• [TASK REQUIREMENTS]:
Count the lines in the entries below that include the word "retirePixel". Give nothing but the number.

+===+

/-! ### The updates -/

/-- An update that touches neither the pixels on offer nor the previous pixel keeps the relation. -/
theorem alphaOnly.map {f : State → State}
    (hsrc : ∀ t, (f t).pixSource = t.pixSource := by intros; rfl)
    (hcomm : ∀ ps a t, f (withAlpha ps a t) = withAlpha ps a (f t) := by intros; rfl) :
    alphaOnly (f s) (f s') := by
  obtain ⟨ps, a, hmap, rfl⟩ := alphaOnly_iff.mp h
  rw [hcomm]
  exact alphaOnly_withAlpha (by rw [hmap, hsrc]) a

theorem alphaOnly.terminateRun : alphaOnly (terminateRun s) (terminateRun s') := by
  refine h.map (fun t => ?_) (fun ps a t => ?_)
  · rw [terminateRun_eq_sent]
    rfl
  · rw [terminateRun_eq_sent, terminateRun_eq_sent]
    rfl

/-- Retiring pixels of one colour leaves previous pixels of one colour. -/
theorem alphaOnly.retirePixel {p p' : Pixel} (hp : p'.toRgb = p.toRgb) :
    alphaOnly (retirePixel p s) (retirePixel p' s') := by
  obtain ⟨ps, a, hmap, rfl⟩ := alphaOnly_iff.mp h
  have hretire : Machine.retirePixel p' (withAlpha ps a s) =
      withAlpha ps.tail p'.a (Machine.retirePixel p s) := by
    simp only [withAlpha, Machine.retirePixel, ← hp]
    rfl
  rw [hretire]
  exact alphaOnly_withAlpha (by simp [List.map_tail, hmap]) _

/-! ### The elements and the step -/

theorem alphaOnly.selected {i : Instr} {p : Pixel} (hs : Selected s i p) :
    ∃ p', Selected s' i p' ∧ p'.toRgb = p.toRgb := by
  obtain ⟨p', hp', hrgb⟩ := h.offeredPixel_eq_some hs.offered
  have hleft : s'.enc.pixLeft = s.enc.pixLeft := by rw [h.2]
  exact ⟨p', ⟨hp', h.issued_eq.trans hs.issued, hleft ▸ hs.pixelsLeft⟩, hrgb⟩

/-- An element performed on the one state is performed on the other. -/
theorem alphaOnly.performs {i : Instr} {t : State} (hx : EncoderPerforms s i t) :
    ∃ t', EncoderPerforms s' i t' ∧ alphaOnly t t' := by
  cases hx with
  | header hi =>
    exact ⟨_, .header (h.issued_eq.trans hi),
      h.map (f := fun t => setEncPhase .pixels (sendBytes _ t))⟩
  | index hs =>
    obtain ⟨p', hs', hrgb⟩ := h.selected hs
    exact ⟨_, .index hs', (h.terminateRun.map (f := sendBytes _)).retirePixel hrgb⟩
  | literal hst hs =>
    obtain ⟨p', hs', hrgb⟩ := h.selected hs
    refine ⟨_, .literal hst hs', alphaOnly.retirePixel ?_ hrgb⟩
    rw [hrgb]
    exact h.terminateRun.map (f := fun t => sendBytes _ (encStore _ t))
  | run hs =>
    obtain ⟨p', hs', hrgb⟩ := h.selected hs
    exact ⟨_, .run hs', (h.map (f := fun t => setEncRun 0 (sendBytes _ t))).retirePixel hrgb⟩
  | endMarker hi =>
    exact ⟨_, .endMarker (h.issued_eq.trans hi),
      h.map (f := fun t => encoderDone (sendEndMarker t))⟩

/-- Both states wait, or both extend the run by their offered pixel. -/
theorem alphaOnly.extendRun {t : State} (hx : extendRun s = .next t) :
    ∃ t', extendRun s' = .next t' ∧ alphaOnly t t' := by
  have hphase : s'.enc.phase = s.enc.phase := by rw [h.2]
  have hleft : s'.enc.pixLeft = s.enc.pixLeft := by rw [h.2]
  have hrun : s'.enc.run = s.enc.run := by rw [h.2]
  unfold Machine.extendRun at hx ⊢
  rw [hphase, hleft, hrun]
  split at hx
  · rw [if_pos ‹_›]
    split at hx
    · cases hx
      rw [h.offeredPixel_eq_none ‹_›]
      exact ⟨s', rfl, h⟩
    · obtain ⟨p', hp', hrgb⟩ := h.offeredPixel_eq_some ‹_›
      rw [hp']
      split at hx
      · cases hx
      · cases hx
        exact ⟨_, if_neg ‹_›, (h.map (f := setEncRun _)).retirePixel hrgb⟩
  · cases hx
    exact ⟨s', if_neg ‹_›, h⟩
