-- ==== Sys2Proof/Syntax.lean ====
section
/-!
DEFINITION. The commands of the device, one constructor for each row of spec/opcode_table.json, with the operands a sender
gives. The table gives its rows no bits and no operands; the operands here are those the row's rule names. A command that
the spec describes as a happening (a timer reaching its value, a frame arriving) carries what the outside decides about it.
-/

namespace Sys2Proof

/-- A register number of a Lantern instruction word (R129, R136). -/
abbrev Reg5 := Fin 32

/-- The writers that R16 names, and the register writes that a signed blob of a role asks for (R669): 1 installer, 2 operator. -/
inductive Writer where
  | thread (gtid : Nat)
  | fn (f : Nat)
  | jtag
  | mctp
  | lighthouse
  | signed (role : Nat)
  deriving DecidableEq, Repr

/-- A host page as the ATC names it (R222): function, PASID when valid, privileged-mode attribute, untranslated 4 KiB page. -/
structure HPage where
  fn    : Nat
  pasid : Option Nat
  pmr   : Bool
  page  : Nat
  deriving DecidableEq, Repr

/-- A translation completion (R224): granted for a page of `2 ^ size` bytes at `base` with permissions, or not (Unsupported
Request, Completer Abort or timeout). -/
inductive AtsResult where
  | granted (size base : Nat) (r w : Bool)
  | failed
  deriving DecidableEq, Repr

/-- A page request group response (R224). -/
inductive PrgCode where
  | success | invalidRequest | responseFailure
  deriving DecidableEq, Repr

/-- What a read of host memory by the queue manager returns: the bytes, or the status of a failed read (R506). -/
inductive ReadResult where
  | data (bytes : Bytes)
  | failed (status : Nat)
  deriving DecidableEq, Repr

/-- The wake sources of HIF_WAKE_CFG (R486). -/
inductive WakeSrc where
  | ethGroup (n : Nat)
  | mgmt
  | gpio (n : Nat)
  deriving DecidableEq, Repr

/-- What an upset leaves in one row of the associative array before the command that carries it looks (R258): physical bank, row,
value, mask and VALID bit. -/
structure RowUpset where
  phys  : Nat
  row   : Nat
  value : Nat
  mask  : Nat
  valid : Bool
  deriving DecidableEq, Repr

/-- What a HELLO carries (R572): serial number, FABRIC_ID, Beacon in use, port, node ID, level, term and best candidate. -/
structure Hello where
  serial : Nat
  fabric : Nat
  en     : Bool
  port   : Nat
  node   : Option Nat
  level  : Nat
  term   : Nat
  cand   : Option (Nat × Nat)
  deriving DecidableEq, Repr

/-- A flit as its receiver finds it (R552 to R554): FEC and CRC good, the fields of the link header, the fabric packets whose last
byte it carries, each as its bytes, and the lane set that a CONTROL flit names (R583). -/
structure Flit where
  good  : Bool
  ftype : Nat
  seq   : Nat
  ack   : Nat
  nak   : Bool
  cvc   : Nat
  cred  : Nat
  pkts  : List Bytes
  lanes : Nat
  deriving DecidableEq, Repr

+===+

• [RESPONSE AREA]:
9